_Work request:_
The answer should be each line of the records that contains the word "stepOver"; please copy them all.

[Saved entries]

★ ★ ★ ★ ★

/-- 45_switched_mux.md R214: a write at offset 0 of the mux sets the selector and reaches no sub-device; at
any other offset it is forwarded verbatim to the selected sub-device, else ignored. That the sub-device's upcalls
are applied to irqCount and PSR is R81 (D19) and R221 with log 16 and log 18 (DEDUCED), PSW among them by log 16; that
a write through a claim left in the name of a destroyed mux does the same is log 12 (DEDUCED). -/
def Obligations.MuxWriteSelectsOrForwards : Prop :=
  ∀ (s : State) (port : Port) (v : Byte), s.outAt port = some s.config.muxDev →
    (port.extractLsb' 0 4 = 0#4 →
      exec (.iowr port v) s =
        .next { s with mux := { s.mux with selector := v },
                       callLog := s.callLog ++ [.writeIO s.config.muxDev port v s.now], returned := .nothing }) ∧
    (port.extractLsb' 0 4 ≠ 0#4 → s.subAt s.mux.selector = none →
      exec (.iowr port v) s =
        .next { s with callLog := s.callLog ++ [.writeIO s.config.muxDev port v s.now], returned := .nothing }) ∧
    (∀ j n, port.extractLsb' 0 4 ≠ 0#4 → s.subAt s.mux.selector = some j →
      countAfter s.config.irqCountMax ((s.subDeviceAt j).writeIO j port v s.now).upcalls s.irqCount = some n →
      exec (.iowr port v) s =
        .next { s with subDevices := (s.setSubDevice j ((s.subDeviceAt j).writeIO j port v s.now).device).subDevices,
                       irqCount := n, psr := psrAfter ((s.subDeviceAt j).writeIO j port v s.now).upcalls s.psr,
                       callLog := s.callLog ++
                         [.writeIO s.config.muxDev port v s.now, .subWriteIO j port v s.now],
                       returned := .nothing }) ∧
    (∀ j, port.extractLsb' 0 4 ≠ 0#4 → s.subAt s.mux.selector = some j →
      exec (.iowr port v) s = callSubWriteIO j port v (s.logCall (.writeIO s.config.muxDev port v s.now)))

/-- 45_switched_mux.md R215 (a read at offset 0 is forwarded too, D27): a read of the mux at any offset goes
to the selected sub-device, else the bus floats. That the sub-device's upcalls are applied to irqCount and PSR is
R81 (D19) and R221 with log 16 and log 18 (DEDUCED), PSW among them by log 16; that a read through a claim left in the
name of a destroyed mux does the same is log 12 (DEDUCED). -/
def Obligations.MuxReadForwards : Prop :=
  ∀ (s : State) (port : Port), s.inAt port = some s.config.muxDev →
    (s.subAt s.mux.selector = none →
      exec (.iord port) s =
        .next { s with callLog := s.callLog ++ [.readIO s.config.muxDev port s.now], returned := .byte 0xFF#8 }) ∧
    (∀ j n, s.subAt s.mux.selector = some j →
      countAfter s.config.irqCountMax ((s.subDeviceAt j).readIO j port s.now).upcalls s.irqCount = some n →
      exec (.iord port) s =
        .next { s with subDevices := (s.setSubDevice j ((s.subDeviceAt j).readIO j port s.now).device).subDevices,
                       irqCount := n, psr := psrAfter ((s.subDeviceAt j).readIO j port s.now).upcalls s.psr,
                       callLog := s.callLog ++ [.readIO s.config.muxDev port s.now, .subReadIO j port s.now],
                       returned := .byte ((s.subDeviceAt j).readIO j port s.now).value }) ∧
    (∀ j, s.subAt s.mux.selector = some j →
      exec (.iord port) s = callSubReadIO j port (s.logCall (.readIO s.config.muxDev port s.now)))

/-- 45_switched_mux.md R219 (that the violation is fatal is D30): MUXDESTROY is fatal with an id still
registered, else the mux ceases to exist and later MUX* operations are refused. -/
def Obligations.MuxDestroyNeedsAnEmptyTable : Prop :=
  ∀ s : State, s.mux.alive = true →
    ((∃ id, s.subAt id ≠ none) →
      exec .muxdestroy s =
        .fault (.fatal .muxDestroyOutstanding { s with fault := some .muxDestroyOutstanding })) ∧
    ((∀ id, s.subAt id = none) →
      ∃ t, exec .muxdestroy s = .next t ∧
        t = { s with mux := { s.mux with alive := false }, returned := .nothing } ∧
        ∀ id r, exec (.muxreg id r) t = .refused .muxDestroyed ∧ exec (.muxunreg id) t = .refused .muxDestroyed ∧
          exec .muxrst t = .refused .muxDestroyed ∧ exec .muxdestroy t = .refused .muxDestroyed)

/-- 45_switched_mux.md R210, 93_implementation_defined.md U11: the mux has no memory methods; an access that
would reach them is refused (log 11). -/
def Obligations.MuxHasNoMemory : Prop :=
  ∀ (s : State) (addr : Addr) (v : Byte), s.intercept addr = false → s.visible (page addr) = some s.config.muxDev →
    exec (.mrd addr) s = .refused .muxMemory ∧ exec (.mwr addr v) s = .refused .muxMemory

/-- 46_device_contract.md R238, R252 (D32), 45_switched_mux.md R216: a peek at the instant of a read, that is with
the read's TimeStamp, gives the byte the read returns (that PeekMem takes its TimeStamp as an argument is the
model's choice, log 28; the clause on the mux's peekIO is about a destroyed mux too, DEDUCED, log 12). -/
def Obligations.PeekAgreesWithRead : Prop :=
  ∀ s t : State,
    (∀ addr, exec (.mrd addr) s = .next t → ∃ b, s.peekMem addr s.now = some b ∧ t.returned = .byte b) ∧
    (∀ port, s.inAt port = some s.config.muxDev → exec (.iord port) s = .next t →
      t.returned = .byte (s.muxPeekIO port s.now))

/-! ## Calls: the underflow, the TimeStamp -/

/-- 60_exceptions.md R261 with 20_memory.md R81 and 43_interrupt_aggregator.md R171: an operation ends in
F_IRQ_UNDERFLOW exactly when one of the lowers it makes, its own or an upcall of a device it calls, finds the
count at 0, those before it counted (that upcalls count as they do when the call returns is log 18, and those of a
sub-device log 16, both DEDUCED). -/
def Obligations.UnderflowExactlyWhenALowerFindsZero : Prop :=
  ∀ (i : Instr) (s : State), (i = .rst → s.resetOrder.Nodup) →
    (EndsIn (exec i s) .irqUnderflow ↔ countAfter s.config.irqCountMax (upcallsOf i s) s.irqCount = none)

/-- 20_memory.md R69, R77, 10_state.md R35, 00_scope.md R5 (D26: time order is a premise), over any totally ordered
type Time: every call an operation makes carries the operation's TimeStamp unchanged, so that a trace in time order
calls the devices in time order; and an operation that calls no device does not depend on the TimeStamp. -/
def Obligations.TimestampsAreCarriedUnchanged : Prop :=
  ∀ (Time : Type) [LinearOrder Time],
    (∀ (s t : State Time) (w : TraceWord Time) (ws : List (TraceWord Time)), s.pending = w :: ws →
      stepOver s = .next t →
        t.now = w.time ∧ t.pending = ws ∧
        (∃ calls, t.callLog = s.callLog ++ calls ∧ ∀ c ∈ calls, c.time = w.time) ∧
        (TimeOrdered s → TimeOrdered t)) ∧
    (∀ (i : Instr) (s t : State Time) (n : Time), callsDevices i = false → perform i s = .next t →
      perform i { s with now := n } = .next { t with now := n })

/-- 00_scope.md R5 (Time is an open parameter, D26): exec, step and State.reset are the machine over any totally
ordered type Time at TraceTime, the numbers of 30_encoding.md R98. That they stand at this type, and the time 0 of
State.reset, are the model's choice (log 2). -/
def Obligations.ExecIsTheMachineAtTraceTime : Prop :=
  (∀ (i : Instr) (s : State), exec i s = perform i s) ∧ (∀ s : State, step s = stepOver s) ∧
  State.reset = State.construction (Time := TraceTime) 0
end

★ ★ ★ ★ ★

_Response to the exercise:_
      stepOver s = .next t →
  (∀ (i : Instr) (s : State), exec i s = perform i s) ∧ (∀ s : State, step s = stepOver s) ∧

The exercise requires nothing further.